The cops arrived and I ran to them to secure a perimeter around the accident site so no other drivers would fall victim.

I was so shocked and in a daze but I still did my job as a U.S. Marine. I assessed the situation then I reacted.

Walnut Creek PD escorted me home once the ordeal was done.

When we arrived at my place of residence, he said, "Wow, someone loves you up there. All that matters is that you are alive."

He's right.

Thank you God for giving me the courage and bravery to act in such a dire situation.

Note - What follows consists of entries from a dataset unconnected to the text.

/-- A row whose channel stands in `A` or in `M`, or that has none, compares exactly that channel with 3. -/
theorem chanOk_iff {r : Row} {a m : FieldKind} (h : a ≠ .chan ∨ m ≠ .chan)
    (hr : r.chanAt = if a = .chan then some 16 else if m = .chan then some 0 else none) {w : Word} :
    r.chanOk w = true ↔
      (a = .chan → (fieldA w).extractLsb' 0 2 ≠ 3#2) ∧ (m = .chan → (fieldM w).extractLsb' 0 2 ≠ 3#2) := by
  obtain ⟨hA, hM⟩ := extractLsb_chan w
  rw [← hA, ← hM, Row.chanOk, hr]
  by_cases ha : a = .chan
  · have hm : m ≠ .chan := h.resolve_left (not_not_intro ha)
    simp [ha, hm]
  · by_cases hm : m = .chan <;> simp [ha, hm]

/-- A row of spec/opcode_table.json admits a word when the row of R99 it comes from does. -/
theorem tableRow_admits_iff {row : BitVec 8 × List FieldKind} (h : chanInAOrM row.2 = true) {w : Word} :
    ((tableRow row).fits w && (tableRow row).chanOk w) = true ↔ row.1 = opOf w ∧ FieldsFit row.2 w := by
  obtain ⟨op, ks⟩ := row
  unfold chanInAOrM at h
  split at h
  · next d a b c e m hks =>
    obtain rfl : ks = [d, a, b, c, e, m] := hks
    simp only [List.all_cons, List.all_nil, Bool.and_true, Bool.and_eq_true, Bool.or_eq_true, decide_eq_true_eq] at h
    obtain ⟨⟨hd, hb, hc, he⟩, ham⟩ := h
    rw [Bool.and_eq_true, chanOk_iff ham rfl, Row.fits, beq_iff_eq, tableRow, and_mask_eq_pattern_iff, fieldsFit_iff]
    simp only [admits_iff, hd, hb, hc, he, false_implies, and_true]
    tauto
  · cases h

/-- R101 steps 2 to 4. -/
theorem legal_iff_fitsSomeRow {w : Word} : legal w = true ↔ FitsSomeRow w := by
  rw [legal, table_eq_map, List.any_map, List.any_eq_true]
  exact exists_congr fun row => and_congr_right fun hrow => tableRow_admits_iff (chanInAOrM_of_mem row hrow)

/-- Settles O3: the decoder and spec/opcode_table.json both accept the words that fit the field table of R99. -/
theorem decoderAcceptsTheOpcodeTable : Obligations.DecoderAcceptsTheOpcodeTable := fun _ =>
  exists_decode_iff_fitsSomeRow.trans legal_iff_fitsSomeRow.symm

end Sys2Proof.Codec

/-! ### Presenting a word -/

namespace Sys2Proof.Machine

open Sys2Proof.Safety Sys2Proof.Codec

/-- R101 step 5: a legal word runs its command, unless the latch discards it. -/
theorem present_eq_exec {s : State} {w : Word} {i : Instr} (hf : s.flt = false ∨ w = urstWord)
    (hd : decode w = .ok i) : present w s = exec i s := by
  obtain ⟨hflt, hw, -⟩ | ⟨-, ⟨e, he, -⟩ | ⟨j, hj, hp⟩⟩ := present_cases w s
  · exact absurd hf (by simp [hflt, hw])
  · cases hd.symm.trans he
  · cases hd.symm.trans hj
    exact hp

/-- R100: with the latch clear an illegal word raises `ILLEGAL_CMD`. -/
theorem present_eq_raise {s : State} {w : Word} (hf : s.flt = false) (hd : ¬ ∃ i, decode w = .ok i) :
    present w s = .next (s.raise .illegalCmd) := by
  obtain ⟨hflt, -, -⟩ | ⟨-, ⟨e, -, hp⟩ | ⟨i, hi, -⟩⟩ := present_cases w s
  · exact absurd (hflt.symm.trans hf) (by decide)
  · exact hp
  · exact absurd ⟨i, hi⟩ hd

theorem decode_tableWord {nbits w : Nat} {i : Instr} (h : decodeTableWord nbits w = some i) :
    decode (tableWord nbits w) = .ok i := by
  unfold decodeTableWord at h
  split at h
  · next j hj => cases h; exact hj
  · cases h

/-- Settles O5, from what presenting a legal word does. -/
theorem stepRunsTheDecodedCommand : Obligations.StepRunsTheDecodedCommand := by
  refine ⟨fun s w rest i hs hf hd => ?_, fun s nbits w i hf hd => ?_, fun s => step_idle⟩
  · exact (step_move hs).trans (present_eq_exec hf hd)
  · exact (step_move (s.presenting_host _)).trans (present_eq_exec (.inl hf) (decode_tableWord hd))

/-- Settles O6: the illegal words are those that fit no row of R99, which the decoder rejects. -/
theorem illegalWordRaisesIllegalCmd : Obligations.IllegalWordRaisesIllegalCmd := by
  refine ⟨fun s w rest hs hf hw => ?_, fun w => ?_, ?_, ?_⟩
  · have hd : ¬ ∃ i, decode w = .ok i := illegalWord_iff_not_exists_decode.mp hw
    exact ⟨_, (step_move hs).trans (present_eq_raise hf hd), faultOf_raise _ .illegalCmd⟩
  · rw [illegalWord_iff_not_exists_decode, exists_decode_iff_exists_encode]
  all_goals
    rw [illegalWord_iff_not_exists_decode, exists_eq_ok_iff_isOk]
    decide

/-! ### Responses -/

/-- The data of an OK response (R98). -/
def okData (s : State) : Instr → Word
  | .xrd a => s.getX a
  | _ => 0#32

theorem okData_eq_zero {s : State} {i : Instr} (h : ∀ a, i ≠ .xrd a) : okData s i = 0#32 := by
  cases i with
  | xrd a => exact absurd rfl (h a)
  | _ => rfl

/-- A command that ran raised a cause, which URST never does, or answered OK with its data. -/
inductive Answers (i : Instr) (s : State) : State → Prop
  | ok {t : State} (h : t.resp = some ⟨.ok, okData s i⟩) : Answers i s t
  | raised (c : Cause) (h : i ≠ .urst) : Answers i s (s.raise c)

section
variable {i : Instr} {s : State}

/-- The commands that write memory are neither XRD nor URST. -/
theorem okData_and_ne_urst_of_writesMemory (hm : writesMemory i = true) : okData s i = 0#32 ∧ i ≠ .urst := by
  refine ⟨okData_eq_zero ?_, ?_⟩
  · rintro a rfl
    cases hm
  · rintro rfl
    cases hm

theorem Answers.of_storeUnless (hm : writesMemory i = true) (c : Option Cause) (vs : List Half) :
    Answers i s (s.storeUnless c vs) := by
  obtain ⟨hd, hi⟩ := okData_and_ne_urst_of_writesMemory (s := s) hm
  cases c with
  | none => exact .ok (hd ▸ rfl)
  | some c => exact .raised c hi

theorem Answers.of_convolve (hm : writesMemory i = true) (u : ConvSetup) : Answers i s (convolve u s) := by
  obtain ⟨hd, hi⟩ := okData_and_ne_urst_of_writesMemory (s := s) hm
  obtain ⟨-, h⟩ | ⟨c, -, h⟩ | ⟨vs, -, -, -, h⟩ := convolve_cases u s <;> rw [h]
  · exact .ok (hd ▸ rfl)
  · exact .raised c hi
  · exact .ok (hd ▸ rfl)

end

Life's too short. Enjoy every second of it......

- Dre


Tuesday, January 09, 2007

BURNED FROM MY HATE

This poem is dedicated to everyone that has done me wrong in my life. Vengeance will be mine. Everyone that crossed me will have their lives destroyed. I won't need to do a thing. What goes around comes around. I curse you all........

I once had ambition,
Faced every condition,
I once was the best,
Better than the rest,
Jealousy reigned supreme,
Others chasing my dream,
Life fucked me over,
Tried to recover,
I could not get back up,
Because they're all corrupt,
Now I'm left with hate,
Cannot concentrate,
Retribution will come,
And it beats like a drum,
I no longer love,
Hell comes from above,
My demons are let loose,
Drunk from their evil juice,
I command them all,
One by one you'll fall,
Destruction is the game,
Evil you cannot tame,
A changed man I am,
Dre don't give a damn,

BECAUSE I'M.......

Burned from my hate,
I contemplate,
My heart is dark,
My plans embark,
Evil beats strongly,
Love leaves me slowly,
Happiness is gone,
Demons arrive strong,
I hate you all,
I hear him call,
I forgive not,
You all will rot,
I won't be content,
Until they repent,
Motherfuck you,
My hatred's true,
Eat my shit and die,
In hell you will fry,
Demonic souls come,
You know where they're from,
They will come soon,
Souls they'll consume,
I'll piss on your graves,
At the end of days,
Judgment comes now,
YOU ALL WILL BOW.....


Sunday, January 07, 2007

I will ever accept anyone hurting me again.

I will never let my guard down again.

I will never let people into my life again.

For I seek vengeance and retribution for my damaged psyche.

The time will come when people will realize their mistakes they have made towards me.

When that time comes, their souls will be crushed.

My hatred has become a powerful tool.

With this negative energy, I wish nothing but the WORST to those that have fucked me over.

I will no longer forgive.

I will no longer forget.

I will only hate.

Until vengeance and retribution is mine....

One day, this world will come to an end.

One day, fire will reign upon the skies as the dark lords take this world over.

One day, there will be no war.

One day, there will be no love.

One day, there will no longer be beauty.

One day, HELL WILL COME.......


I just don't care.

I've lost so much. Time, money, my heart.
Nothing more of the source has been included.